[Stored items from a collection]
----

-- ==== Sys2Proof/Decode.lean ====
section
/-! DEFINITION. From bits to instructions and back (R32 to R45). The decoder reads the word's fields
as natural numbers, once; a word that is not an instruction is rejected by the name of the check it
fails, with that check's step of R45 and whether the word is one the guard governs (R46). After the
decoder stands the encoder, from the same tables. -/

namespace Sys2Proof

/-- Why a word is not an instruction: steps 1 to 3 of R45. -/
inductive DecodeError where
  | reservedMajor
  | unassignedFn
  | badCondition
  | badSelector
  | illegalPair
  | destinationP0
  | offGrid
  | mustBeZero
deriving DecidableEq, Repr

/-- The step of R45 that the error fails. -/
def DecodeError.check : DecodeError → Nat
  | .reservedMajor => 1
  | .mustBeZero => 3
  | _ => 2

/-- A rejected word: why, and whether only guarded lanes raise it (R46). -/
structure Reject where
  why     : DecodeError
  guarded : Bool
deriving DecidableEq, Repr

/-- A decoded word. -/
abbrev Decoded := Except Reject Instr

/-- Reject for `why` unless `ok`. -/
def need (ok : Bool) (why : DecodeError) (guarded : Bool) (k : Decoded) : Decoded :=
  if ok then k else .error ⟨why, guarded⟩

/-- Reject for a must-be-zero field. -/
def zero (field : Nat) (guarded : Bool) (k : Decoded) : Decoded :=
  need (field == 0) .mustBeZero guarded k

/-- A register field that names a vector register (R34). -/
def fieldIsVector (field : Nat) : Bool := decide (field < 0xC0)

/-- The FN codes of UNARY (R42). DESIGN CHOICE (log 85): an FN code that no member has is raised unguarded, here and in
TERMF and CHF, although the members are guarded. -/
def decodeUnary (m : BitVec 1) (d a : BitVec 8) (fn : Nat) : Decoded :=
  match fn with
  | 0 => .ok (.mov m d a)
  | 1 => .ok (.not m d a)
  | 2 => .ok (.neg m d a)
  | 3 => .ok (.abs m d a)
  | 4 => .ok (.popc m d a)
  | 5 => .ok (.clz m d a)
  | 6 => .ok (.ctz m d a)
  | 7 => .ok (.brev m d a)
  | 8 => .ok (.frc m d a)
  | 9 => .ok (.rint m d a)
  | 16 => .ok (.rcp m d a)
  | 17 => .ok (.rsq m d a)
  | 18 => .ok (.sqrt m d a)
  | 19 => .ok (.exp2 m d a)
  | 20 => .ok (.log2 m d a)
  | 21 => .ok (.sinp m d a)
  | 22 => .ok (.cosp m d a)
  | 23 => .ok (.tanh m d a)
  | _ => .error ⟨.unassignedFn, false⟩

/-- The FN codes of SYSF (R42), with the selector of SETMODER (R82). -/
def decodeSystem (m : BitVec 1) (d a fn : Nat) : Decoded :=
  let d8 : BitVec 8 := BitVec.ofNat 8 d
  let a8 : BitVec 8 := BitVec.ofNat 8 a
  match fn with
  | 0 => zero d false (zero a false (.ok (.nop m)))
  | 1 => zero d false (zero a false (.ok (.endI m)))
  | 2 => zero a false (.ok (.sys m d8))
  | 3 => zero d false (zero a false (.ok (.tret m)))
  | 4 => .ok (.rdsr m d8 a8)
  | 5 => .ok (.wrsr m d8 a8)
  | 6 => zero a false (.ok (.getcyc m d8))
  | 7 => zero d false (zero a false (.ok (.icinv m)))
  | 8 => zero d true (zero a true (.ok (.exit m)))
  | 9 => zero d false (zero a false (.ok (.ret m)))
  | 10 => need (decide (d ≤ 2)) .badSelector false (.ok (.setmoder m d8 a8))
  | 11 => zero a (fieldIsVector d) (.ok (.getmode m d8))
  | 12 => zero d false (.ok (.waitt m a8))
  | 13 => zero a false (.ok (.brk m d8))
  | _ => .error ⟨.unassignedFn, false⟩

/-- The FN codes of XL (R42). -/
def decodeXl (m : BitVec 1) (d a fn : Nat) : Decoded :=
  let d8 : BitVec 8 := BitVec.ofNat 8 d
  let a8 : BitVec 8 := BitVec.ofNat 8 a
  if fn < 0x40 then .ok (.shflup m d8 a8 (BitVec.ofNat 6 fn))
  else if fn < 0x80 then .ok (.shfldn m d8 a8 (BitVec.ofNat 6 (fn - 0x40)))
  else match fn with
  | 0x80 => need (d % 8 != 0) .destinationP0 false (zero (d / 8) false (zero a false
      (.ok (.voteall m (BitVec.ofNat 3 d)))))
  | 0x81 => need (d % 8 != 0) .destinationP0 false (zero (d / 8) false (zero a false
      (.ok (.voteany m (BitVec.ofNat 3 d)))))
  | 0x82 => zero a false (.ok (.ballot m d8))
  | 0x83 => .ok (.mbcnt m d8 a8)
  | 0x84 => .ok (.firstlane m d8 a8)
  | _ => .error ⟨.unassignedFn, false⟩

/-- The FN codes of TERMF (R42). -/
def decodeTerm (m : BitVec 1) (d a fn : Nat) : Decoded :=
  let d8 : BitVec 8 := BitVec.ofNat 8 d
  let a8 : BitVec 8 := BitVec.ofNat 8 a
  match fn with
  | 0x00 => .ok (.tagof m d8 a8)
  | 0x01 => .ok (.payld m d8 a8)
  | 0x10 => .ok (.deref m d8 a8)
  | 0x11 => zero a true (.ok (.getcp m d8))
  | 0x12 => zero a true (.ok (.gettr m d8))
  | _ => need (decide (8 ≤ fn) && decide (fn < 16)) .unassignedFn false
      (.ok (.mkterm m d8 a8 (BitVec.ofNat 3 (fn - 8))))

/-- BARF, DQ, CHF, FIFO, CACHE and TILE (R42, R43). -/
def decodeSmall (major : Nat) (m : BitVec 1) (d a fn : Nat) : Decoded :=
  let d8 : BitVec 8 := BitVec.ofNat 8 d
  let a8 : BitVec 8 := BitVec.ofNat 8 a
  match major, fn with
  | 0x2F, 0 => zero d false (.ok (.dqpush m a8))
  | 0x2F, 1 => zero a false (.ok (.dqpop m d8))
  | 0x2F, 2 => zero a false (.ok (.dqpeek m d8))
  | 0x3B, 0 => zero d true (zero a true (.ok (.fail m)))
  | 0x3B, 1 => zero d true (.ok (.cut m a8))
  | 0x3B, 2 => .ok (.hnew m d8 a8)
  | 0x3B, 3 => zero a true (.ok (.newvar m d8))
  | 0x51, 0 => .ok (.fpush m d8 a8)
  | 0x51, 1 => .ok (.fpop m d8 a8)
  | 0x51, 2 => .ok (.ftrypop m d8 a8)
  | 0x5E, 0 => .ok (.cwb m d8 a8)
  | 0x5E, 1 => .ok (.cinv m d8 a8)
  | 0x5E, 2 => .ok (.cflush m d8 a8)
  | 0x5E, 3 => zero d (fieldIsVector a) (.ok (.pref m a8))
  | 0x5E, 4 => .ok (.pin m d8 a8)
  | 0x5E, 5 => zero d false (.ok (.unpin m a8))
  | 0x63, 0 => .ok (.topen m d8 a8)
  | 0x63, 1 => zero d false (.ok (.tclose m a8))
  | 0x63, 2 => zero d false (.ok (.tacqr m a8))
  | 0x63, 3 => zero d false (.ok (.tacqw m a8))
  | 0x63, 4 => zero d false (.ok (.trel m a8))
  | 0x63, 5 => .ok (.tquery m d8 a8)
  | _, _ => .error ⟨.unassignedFn, false⟩

/-- BAR, BARA, BARW by FN (R43). -/
def decodeBarrier (m : BitVec 1) (d a fn : Nat) : Decoded :=
  let k : BitVec 2 := BitVec.ofNat 2 fn
  need (decide (fn < 12)) .unassignedFn false (zero d false (zero a false
    (if fn < 4 then .ok (.bar m k) else if fn < 8 then .ok (.bara m k) else .ok (.barw m k))))

/-- The FC words: the BANK family and LMSG (R33, R38, R42). -/
def decodeGrid (major : Nat) (m : BitVec 1) (w : Nat) : Decoded :=
  let a8 : BitVec 8 := BitVec.ofNat 8 (w / 0x10000)
  let row := w / 0x1000 % 16
  let col := w / 0x80 % 32
  let r4 : BitVec 4 := BitVec.ofNat 4 row
  let c5 : BitVec 5 := BitVec.ofNat 5 col
  let fn := w % 0x80
  if major == 0x61 then
    need (decide (row ≤ 7) && decide (col ≤ 15)) .offGrid false (zero fn false (.ok (.lmsg m a8 r4 c5)))
  else match fn with
    | 0 => need (decide (row ≤ 7) && decide (col ≤ 7)) .offGrid false (.ok (.bankmode m a8 r4 c5))
    | 1 => need (decide (row ≤ 7) && decide (col ≤ 7)) .offGrid false (.ok (.bankpwr m a8 r4 c5))
    | 2 => need (decide (row ≤ 7) && decide (col ≤ 7)) .offGrid false (.ok (.bankq m a8 r4 c5))
    | _ => .error ⟨.unassignedFn, false⟩

/-- The remaining F2 and F3 words with fixed fields, and CMP, PRED, CVT (R35, R43, R126). -/
def decodeFixed (major : Nat) (m : BitVec 1) (d a b : Nat) : Decoded :=
  let d8 : BitVec 8 := BitVec.ofNat 8 d
  let a8 : BitVec 8 := BitVec.ofNat 8 a
  let b8 : BitVec 8 := BitVec.ofNat 8 b
  match major with
  | 0x15 => need (d % 8 != 0) .destinationP0 true (zero (d / 8 % 4) true
      (.ok (.cmp m (BitVec.ofNat 3 (d / 32)) (BitVec.ofNat 3 d) a8 b8)))
  | 0x16 => need (d % 8 != 0) .destinationP0 true (zero (d / 8 % 8) true (zero (a / 8 % 16) true
      (zero (b / 8 % 16) true
      (.ok (.pred m (BitVec.ofNat 2 (d / 64)) (BitVec.ofNat 3 d) (BitVec.ofNat 1 (a / 128))
        (BitVec.ofNat 3 a) (BitVec.ofNat 1 (b / 128)) (BitVec.ofNat 3 b))))))
  | 0x19 => need (cvtLegal (b / 16) (b % 16)) .illegalPair (fieldIsVector d)
      (.ok (.cvt m d8 a8 (BitVec.ofNat 4 (b / 16)) (BitVec.ofNat 4 b)))
  | 0x26 => zero b false (.ok (.jmpr m d8 a8))
  | 0x2C => need (decide (b ≤ 1)) .unassignedFn false (.ok (.rsum m d8 a8 (BitVec.ofNat 1 b)))
  | 0x2D => need (decide (b ≤ 1)) .unassignedFn false (.ok (.scans m d8 a8 (BitVec.ofNat 1 b)))
  | 0x30 => zero d (fieldIsVector a || fieldIsVector b) (.ok (.spawn m a8 b8))
  | 0x31 => need (b == 0) .unassignedFn (fieldIsVector a) (zero d (fieldIsVector a) (.ok (.tdone m a8)))
  | 0x32 => need (b == 0) .unassignedFn true (.ok (.qpop m d8 a8))
  | 0x33 => need (b == 0) .unassignedFn false (zero d false (.ok (.setgang m a8)))
  | 0x34 => need (b == 0) .unassignedFn true (.ok (.adoptq m d8 a8))
  | 0x35 => need (b == 0) .unassignedFn true (zero a true (.ok (.offer m d8)))
  | 0x36 => zero d true (.ok (.vwin m a8 b8))
  | 0x5C => need (decide (b < 8) && decide (b % 4 ≠ 3)) .unassignedFn false (zero d false (zero a false
      (.ok (.fence m (BitVec.ofNat 1 (b / 4)) (BitVec.ofNat 2 b)))))
  | 0x5D => need (decide (1 ≤ b) && decide (b < 128)) .unassignedFn false (zero d false (zero a false
      (.ok (.pfence m (BitVec.ofNat 7 b)))))
  | 0x6C => need (decide (1 ≤ b) && decide (b < 4)) .unassignedFn false (zero a false
      (.ok (.rdv m d8 (BitVec.ofNat 2 b))))
  | 0x6D => need (b == 0) .unassignedFn false (zero d false (.ok (.publish m a8)))
  | 0x70 => zero d false (.ok (.mlds m a8 b8))
  | 0x71 => need (decide (b < 4)) .unassignedFn false (zero d false (zero a false
      (.ok (.mones m (BitVec.ofNat 2 b)))))
  | 0x72 => need (b == 0) .unassignedFn false (zero d false (zero a false (.ok (.mswap m))))
  | 0x75 => need (b == 0) .unassignedFn false (zero d false (.ok (.mzero m a8)))
  | 0x76 => need (decide (b < 2)) .unassignedFn false (zero d false (zero a false
      (.ok (.mshadow m (BitVec.ofNat 1 b)))))
  | _ => .error ⟨.reservedMajor, false⟩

----

Work to be completed:
Could you state how many lines of the data include the word "where"? Only the number is needed.

Task answer:
2